-- ==== Sys2Proof/Machine/Ramp.lean ====
section
/-!
DEFINITION. The ramp oscillators: `INIT.R` and `TICK` (spec/43_ramp.md), `INIT.RR` and the trigger of `TICK`
(spec/44_resettable.md).
-/

namespace Sys2Proof.Machine

/-- `INIT.R` (R120). -/
def execInitR (rule order : Word) (sd : SeedValue) (s : State) : Host.Outcome State Fault Refusal :=
  match checkInit order sd with
  | .error c => .next (raiseErr c s)
  | .ok o => .next (startRamp (startInstance Config.kindRamp rule order o sd s))

/-- `INIT.RR` (R140). -/
def execInitRR (rule order : Word) (sd : SeedValue) (s : State) : Host.Outcome State Fault Refusal :=
  match checkInit order sd with
  | .error c => .next (raiseErr c s)
  | .ok o => .next (startRamp (startInstance Config.kindRRamp rule order o sd s))

/-- The trigger fragment of `TICK` (R141, R147): only kind `RRAMP` looks at `trig`. -/
def applyTrigger (trig : Sfx) (s : State) : Except Fault State :=
  if s.kind = Config.kindRRamp ∧ triggerActive trig = true then reseed s else .ok s

/-- Steps 3 to 6 (R126 to R129): the ramp, then the emission of the current value it leaves. -/
def finishTick (mag : Nat) (s : State) : State := emit (ramp mag s).cv (ramp mag s)

/-- `TICK` (R122): the `READY` and `KIND` checks, the frozen test, the trigger, then steps 1 to 6. -/
def execTick (speed trig : Sfx) (s : State) : Host.Outcome State Fault Refusal :=
  if s.ready = false then .next (raiseErr .notReady s)
  else if s.kind = Config.kindBlock then .next (raiseErr .kindMismatch s)
  else if frozen speed then .next (emit s.cv s)
  else
    match applyTrigger trig s with
    | .error f => .fault f
    | .ok s1 =>
      match advance (absSfx speed) s1 with
      | .error f => .fault f
      | .ok s2 => .next (finishTick (absSfx speed) s2)

end Sys2Proof.Machine
end

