-- ==== Sys2Proof/Machine/Ports.lean ====
section
/-!
DEFINITION. The output ports of the engine (spec/30_encoding.md R70), as views of the state between steps.
-/

namespace Sys2Proof.Machine

/-- The status ports (R43, R70): every register is readable between commands, without side effect. A register
that nothing has written since reset reads as the value it was left with (log 5). -/
def statusPort (s : State) : (r : Reg) → BitVec r.width
  | .S => s.cells
  | .RULE => s.rule
  | .ORDER => s.order
  | .SEED_NEG => BitVec.ofBool s.seed.neg
  | .SEED_INT => s.seed.int
  | .SEED_FRAC => s.seed.frac
  | .KIND => s.kind
  | .PA => s.pa
  | .CV => s.cv
  | .TV => s.tv
  | .DELTA => s.delta
  | .READY => BitVec.ofBool s.ready
  | .ERR => causeCode s.err

/-- `err_o` (R180): 1 exactly when `ERR` is not 0. -/
def errO (s : State) : Bool := statusPort s .ERR != (0 : BitVec 3)

/-- `out_valid` (R71). -/
def outValid (s : State) : Bool := s.out.isSome

/-- `out_data` (R71): the emitted sample, and a free value while `out_valid` = 0 (U8, log 15). -/
def outData (s : State) : Sfx :=
  match s.out with
  | some v => v
  | none => Config.idleOutData s.fresh

/-- `cmd_ready` (R73, R172, R190): between steps the engine can always accept a command; no error locks it
up. -/
def cmdReady (_s : State) : Bool := true

end Sys2Proof.Machine
end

> Instructions to follow
Read the entries and select each line where the word "order" is found.

> Written answer
def execInitR (rule order : Word) (sd : SeedValue) (s : State) : Host.Outcome State Fault Refusal :=
  match checkInit order sd with
  | .ok o => .next (startRamp (startInstance Config.kindRamp rule order o sd s))
def execInitRR (rule order : Word) (sd : SeedValue) (s : State) : Host.Outcome State Fault Refusal :=
  match checkInit order sd with
  | .ok o => .next (startRamp (startInstance Config.kindRRamp rule order o sd s))
  | .ORDER => s.order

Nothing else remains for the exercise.